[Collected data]
━━━━━━━━━━

/-- All nine answers, and only eight of them. Also of VcoRecordIsExact. -/
theorem witness_SetupPllResult :
    (1#20 : BitVec 20) ≠ 0#20 ∧ (answered 9).bus = List.replicate 9 .ok ++ [] ∧
    ¬ List.replicate 9 Answer.ok <+: (answered 8).bus := by decide
theorem witness_VcoRecordIsExact :
    (0xFFFFF#20 : BitVec 20) ≠ 0#20 ∧ (answered 9).bus = List.replicate 9 .ok ++ [] := by decide
theorem witness_SetupMsResult :
    channelOf 0#2 = some .ch0 ∧ channelOf 2#2 = some .ch2 ∧ (1#20 : BitVec 20) ≠ 0#20 ∧
    (answered 9).bus = List.replicate 9 .ok ++ [] := by decide
theorem witness_SetupRdivResult : channelOf 1#2 = some .ch1 ∧ (answered 2).bus = .ok :: [.ok] := by decide
theorem witness_SetFreqResult :
    channelOf 2#2 = some .ch2 ∧ (1#32 : BitVec 32) ≠ 0#32 ∧ (answered 10).bus = List.replicate 10 .ok ++ [] := by
  decide
theorem witness_EnableOutputsResult : (answered 1).bus = .ok :: [] := by decide
theorem witness_SetFreqOnUnconfiguredPll :
    channelOf 0#2 = some .ch0 ∧ (7000000#32 : BitVec 32) ≠ 0#32 ∧ (answered 10).vco .a = 0#65 ∧
    (answered 10).bus = List.replicate 10 .ok ++ [] := by decide
theorem witness_SetFreqIsSetupMsThenSetupRdiv :
    let s := pllReady (List.replicate 10 .ok)
    channelOf 0#2 = some .ch0 ∧ (7000000#32 : BitVec 32) ≠ 0#32 ∧ s.bus = List.replicate 10 .ok ++ [] ∧
    (resolve (s.vco .a).toNat 7000000).div < 2 ^ 32 := by decide
theorem witness_RdivFieldAfterMultisynthWrite :
    channelOf 0#2 = some .ch0 ∧ (1#20 : BitVec 20) ≠ 0#20 ∧ (1#32 : BitVec 32) ≠ 0#32 ∧
    clkCtrlAddr (answered 9).cfg .ch0 ≠ rdivAddr .ch0 ∧ (answered 9).bus = List.replicate 9 .ok ++ [] ∧
    (answered 10).bus = List.replicate 10 .ok ++ [] := by decide
theorem witness_ZeroFrequencyIsRaised : (0#2 : BitVec 2) ≠ 3#2 ∧ (2#2 : BitVec 2) ≠ 3#2 := by decide
/-- The only write of a command fails. -/
theorem witness_BusErrorIsPrecise :
    let s : State := { State.reset with bus := [.err] }
    planOf (.enableOutputs true) s = .writes ⟨[] ++ ⟨3#8, 0#8⟩ :: [], .nothing⟩ ∧
    s.bus = List.replicate ([] : List Write).length .ok ++ .err :: [] := by decide
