-- ==== Sys2Proof/Decode.lean ====
section
/-! DEFINITION. The Opcode Classifier and the Addressing-Mode Resolver (30_encoding.md), total on any bytes, then the
encoder written from the opcode table, the instruction lengths and the table-word decoder. The opcode and register
code values are the spec's passages `[from general knowledge, not in source]` (log entry 11). -/

namespace Sys2Proof

/-! ### Byte order (20_memory.md R71, R72) -/

/-- The 16-bit value whose first (lower-addressed) byte is `lo`. -/
def wordOfBytes (lo hi : Byte) : Word := hi ++ lo

/-- Bits 7:0 of a word, its first byte. -/
def lowByte (v : Word) : Byte := v.extractLsb' 0 8

/-- Bits 15:8 of a word, its second byte. -/
def highByte (v : Word) : Byte := v.extractLsb' 8 8

/-- The two bytes of a word in the order they are stored. -/
def wordBytes (v : Word) : List Byte := [lowByte v, highByte v]

/-! ### Register and addressing codes -/

/-- 10_state.md R32. -/
def Reg16.ofCode (c : BitVec 3) : Reg16 :=
  match c.toNat with
  | 0 => .ax | 1 => .cx | 2 => .dx | 3 => .bx | 4 => .sp | 5 => .bp | 6 => .si | _ => .di

/-- 10_state.md R32, read from the register to its code. -/
def Reg16.code : Reg16 → BitVec 3
  | .ax => 0b000 | .cx => 0b001 | .dx => 0b010 | .bx => 0b011
  | .sp => 0b100 | .bp => 0b101 | .si => 0b110 | .di => 0b111

/-- 10_state.md R33. -/
def Reg8.ofCode (c : BitVec 3) : Reg8 :=
  match c.toNat with
  | 0 => .al | 1 => .cl | 2 => .dl | 3 => .bl | 4 => .ah | 5 => .ch | 6 => .dh | _ => .bh

/-- 10_state.md R33, read from the view to its code. -/
def Reg8.code : Reg8 → BitVec 3
  | .al => 0b000 | .cl => 0b001 | .dl => 0b010 | .bl => 0b011
  | .ah => 0b100 | .ch => 0b101 | .dh => 0b110 | .bh => 0b111

/-- The rm column of 30_encoding.md R105. -/
def BaseIndex.ofCode (c : BitVec 3) : BaseIndex :=
  match c.toNat with
  | 0 => .bxSi | 1 => .bxDi | 2 => .bpSi | 3 => .bpDi | 4 => .si | 5 => .di | 6 => .bp | _ => .bx

/-- The rm column of 30_encoding.md R105, read from the combination to its code. -/
def BaseIndex.code : BaseIndex → BitVec 3
  | .bxSi => 0b000 | .bxDi => 0b001 | .bpSi => 0b010 | .bpDi => 0b011
  | .si => 0b100 | .di => 0b101 | .bp => 0b110 | .bx => 0b111

/-- The operation field ooo (30_encoding.md R101); the other five values are not in scope (R114). -/
def AluOp.ofCode (c : BitVec 3) : Option AluOp :=
  if c = 0b000 then some .add else if c = 0b101 then some .sub else if c = 0b111 then some .cmp else none

/-- 30_encoding.md R101, read from the operation to its code. -/
def AluOp.code : AluOp → BitVec 3
  | .add => 0b000 | .sub => 0b101 | .cmp => 0b111

/-! ### The ModRM byte (30_encoding.md R102) -/

/-- Bits 7:6, the mode. -/
def modField (m : Byte) : BitVec 2 := m.extractLsb' 6 2

/-- Bits 5:3, the reg selector. -/
def regField (m : Byte) : BitVec 3 := m.extractLsb' 3 3

/-- Bits 2:0, the r/m selector. -/
def rmField (m : Byte) : BitVec 3 := m.extractLsb' 0 3

/-- The byte with the three fields. -/
def modrmByte (mod : BitVec 2) (reg rm : BitVec 3) : Byte := mod ++ reg ++ rm

/-! ### Fetching -/

/-- The verdicts of the decoder (60_exceptions.md R400, codes 1 and 2). The decoder raises no other fault. -/
inductive DecodeError
  | unrecognizedOpcode
  | truncatedInstruction
  deriving DecidableEq, Repr

/-- `fetch8` (00_scope.md R14) on the bytes left in the buffer. -/
def fetch8 : List Byte → Except DecodeError (Byte × List Byte)
  | b :: rest => .ok (b, rest)
  | [] => .error .truncatedInstruction

/-- `fetch16` (00_scope.md R14): little-endian (20_memory.md R72). -/
def fetch16 : List Byte → Except DecodeError (Word × List Byte)
  | lo :: hi :: rest => .ok (wordOfBytes lo hi, rest)
  | _ => .error .truncatedInstruction

/-! ### The Addressing-Mode Resolver -/

/-- `resolve` of 30_encoding.md R111: the r/m operand that the ModRM byte `m` names, with the bytes left after its
displacement or direct address (R104 to R107). `ofCode` is the register table of the width. -/
def resolve {ρ : Type} (ofCode : BitVec 3 → ρ) (m : Byte) (bs : List Byte) :
    Except DecodeError (RM ρ × List Byte) :=
  if modField m = 0b11 then .ok (.reg (ofCode (rmField m)), bs)
  else if modField m = 0b00 then
    if rmField m = 0b110 then (fetch16 bs).map fun r => (.mem (.direct r.1), r.2)
    else .ok (.mem (.plain (BaseIndex.ofCode (rmField m))), bs)
  else if modField m = 0b01 then
    (fetch8 bs).map fun r => (.mem (.disp8 (BaseIndex.ofCode (rmField m)) r.1), r.2)
  else (fetch16 bs).map fun r => (.mem (.disp16 (BaseIndex.ofCode (rmField m)) r.1), r.2)

/-! ### The Opcode Classifier -/

/-- The patterns P1 to P8 of 30_encoding.md R112 with the fields of the opcode byte (R101). -/
inductive Form
  | branch (op : BranchOp)
  | movRmImm (w : Bool)
  | aluAccImm (op : AluOp) (w : Bool)
  | movRmReg (d w : Bool)
  | aluRmImm (s w : Bool)
  | movRegImm (w : Bool) (r : BitVec 3)
  | aluRmReg (op : AluOp) (d w : Bool)
  deriving DecidableEq, Repr

/-- Full byte equality (30_encoding.md R112, P1 and P2; R140). -/
def BranchOp.ofByte (b : Byte) : Option BranchOp :=
  match b.toNat with
  | 0x70 => some .jo
  | 0x71 => some .jno
  | 0x72 => some .jb
  | 0x73 => some .jnb
  | 0x74 => some .je
  | 0x75 => some .jne
  | 0x76 => some .jbe
  | 0x77 => some .ja
  | 0x78 => some .js
  | 0x79 => some .jns
  | 0x7A => some .jp
  | 0x7B => some .jnp
  | 0x7C => some .jl
  | 0x7D => some .jnl
  | 0x7E => some .jle
  | 0x7F => some .jg
  | 0xE0 => some .loopnz
  | 0xE1 => some .loopz
  | 0xE2 => some .loop
  | 0xE3 => some .jcxz
  | _ => none

/-- The classifier of 30_encoding.md R112, in its priority order: the first pattern that matches the opcode byte, or
none, which is an UnrecognizedOpcode (R115). -/
def classify (b : Byte) : Option Form :=
  match BranchOp.ofByte b with
  | some op => some (.branch op)
  | none =>
    if b.extractLsb' 1 7 = 0b1100011 then some (.movRmImm (b.getLsbD 0))
    else if b.extractLsb' 6 2 = 0b00 ∧ b.extractLsb' 1 2 = 0b10 ∧ (AluOp.ofCode (b.extractLsb' 3 3)).isSome then
      (AluOp.ofCode (b.extractLsb' 3 3)).map fun op => .aluAccImm op (b.getLsbD 0)
    else if b.extractLsb' 2 6 = 0b100010 then some (.movRmReg (b.getLsbD 1) (b.getLsbD 0))
    else if b.extractLsb' 2 6 = 0b100000 then some (.aluRmImm (b.getLsbD 1) (b.getLsbD 0))
    else if b.extractLsb' 4 4 = 0b1011 then some (.movRegImm (b.getLsbD 3) (b.extractLsb' 0 3))
    else if b.extractLsb' 6 2 = 0b00 ∧ b.extractLsb' 2 1 = 0b0 then
      (AluOp.ofCode (b.extractLsb' 3 3)).map fun op => .aluRmReg op (b.getLsbD 1) (b.getLsbD 0)
    else none

/-! ### From a form to an instruction -/

/-- The branch with the displacement byte `d` (30_encoding.md R110). -/
def BranchOp.instr : BranchOp → Byte → Instr
  | .jo, d => .jo d
  | .jno, d => .jno d
  | .jb, d => .jb d
  | .jnb, d => .jnb d
  | .je, d => .je d
  | .jne, d => .jne d
  | .jbe, d => .jbe d
  | .ja, d => .ja d
  | .js, d => .js d
  | .jns, d => .jns d
  | .jp, d => .jp d
  | .jnp, d => .jnp d
  | .jl, d => .jl d
  | .jnl, d => .jnl d
  | .jle, d => .jle d
  | .jg, d => .jg d
  | .loopnz, d => .loopnz d
  | .loopz, d => .loopz d
  | .loop, d => .loop d
  | .jcxz, d => .jcxz d

/-- MOV with an 8-bit register and r/m operand; `d` true makes the register the destination (30_encoding.md R138). -/
def movRmReg8 (d : Bool) (o : RM Reg8) (r : Reg8) : Instr := if d then .movR8Rm8 r o else .movRm8R8 o r

/-- MOV with a 16-bit register and r/m operand (30_encoding.md R138). -/
def movRmReg16 (d : Bool) (o : RM Reg16) (r : Reg16) : Instr := if d then .movR16Rm16 r o else .movRm16R16 o r

/-- ADD, SUB or CMP with an 8-bit register and r/m operand (30_encoding.md R138). -/
def AluOp.rmReg8 (op : AluOp) (d : Bool) (o : RM Reg8) (r : Reg8) : Instr :=
  match op with
  | .add => if d then .addR8Rm8 r o else .addRm8R8 o r
  | .sub => if d then .subR8Rm8 r o else .subRm8R8 o r
  | .cmp => if d then .cmpR8Rm8 r o else .cmpRm8R8 o r
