-- ==== Sys2Proof/Machine/Jump.lean ====
section
/-! DEFINITION. The conditional jumps (42_branch.md R276 to R291). JNE alone transfers control (R271); every other one only
advances, whatever the flags (R272). -/

namespace Sys2Proof.Machine

/-- JO rel8 (42_branch.md R276). -/
def execJo (disp : Byte) (s : State) : Outcome :=
  passBy (.jo disp) s

/-- JNO rel8 (42_branch.md R277). -/
def execJno (disp : Byte) (s : State) : Outcome :=
  passBy (.jno disp) s

/-- JB rel8 (42_branch.md R278). -/
def execJb (disp : Byte) (s : State) : Outcome :=
  passBy (.jb disp) s

/-- JNB rel8 (42_branch.md R279). -/
def execJnb (disp : Byte) (s : State) : Outcome :=
  passBy (.jnb disp) s

/-- JE rel8 (42_branch.md R280). -/
def execJe (disp : Byte) (s : State) : Outcome :=
  passBy (.je disp) s

/-- JNE rel8 (42_branch.md R271, R281): in execute mode taken when ZF is false. -/
def execJne (disp : Byte) (s : State) : Outcome :=
  if s.inputs.execute ∧ s.zf = false then takeBranch (.jne disp) disp s else passBy (.jne disp) s

/-- JBE rel8 (42_branch.md R282). -/
def execJbe (disp : Byte) (s : State) : Outcome :=
  passBy (.jbe disp) s

/-- JA rel8 (42_branch.md R283). -/
def execJa (disp : Byte) (s : State) : Outcome :=
  passBy (.ja disp) s

/-- JS rel8 (42_branch.md R284). -/
def execJs (disp : Byte) (s : State) : Outcome :=
  passBy (.js disp) s

/-- JNS rel8 (42_branch.md R285). -/
def execJns (disp : Byte) (s : State) : Outcome :=
  passBy (.jns disp) s

/-- JP rel8 (42_branch.md R286). -/
def execJp (disp : Byte) (s : State) : Outcome :=
  passBy (.jp disp) s

/-- JNP rel8 (42_branch.md R287). -/
def execJnp (disp : Byte) (s : State) : Outcome :=
  passBy (.jnp disp) s

/-- JL rel8 (42_branch.md R288). -/
def execJl (disp : Byte) (s : State) : Outcome :=
  passBy (.jl disp) s

/-- JNL rel8 (42_branch.md R289). -/
def execJnl (disp : Byte) (s : State) : Outcome :=
  passBy (.jnl disp) s

/-- JLE rel8 (42_branch.md R290). -/
def execJle (disp : Byte) (s : State) : Outcome :=
  passBy (.jle disp) s

/-- JG rel8 (42_branch.md R291). -/
def execJg (disp : Byte) (s : State) : Outcome :=
  passBy (.jg disp) s

end Sys2Proof.Machine
end

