-- ==== Sys2Proof/Machine/Iterate.lean ====
section
/-! DEFINITION. The decode loop's one iteration (45_engine_and_listing.md R301). -/

namespace Sys2Proof.Machine

/-- One step from a state with status Running: at a cursor `>= N` the run ends (R304); else the bytes at the cursor
are decoded, and the instruction runs or the decoder's verdict is taken. An ended run has no step (log entry 4). -/
def iterate (s : State) : Outcome :=
  match s.status with
  | .running =>
    if s.inputs.buf.length ≤ s.ip then .next s.endRun
    else
      match s.fetch with
      | .ok (i, _) => exec i s
      | .error e => .next (s.rejectBytes e)
  | ended => .fault (.runEnded ended)

end Sys2Proof.Machine
end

━━━━━━━━━━

In the entries above, some lines hold the string "step". Copy each of them.

/-- One step from a state with status Running: at a cursor `>= N` the run ends (R304); else the bytes at the cursor
are decoded, and the instruction runs or the decoder's verdict is taken. An ended run has no step (log entry 4). -/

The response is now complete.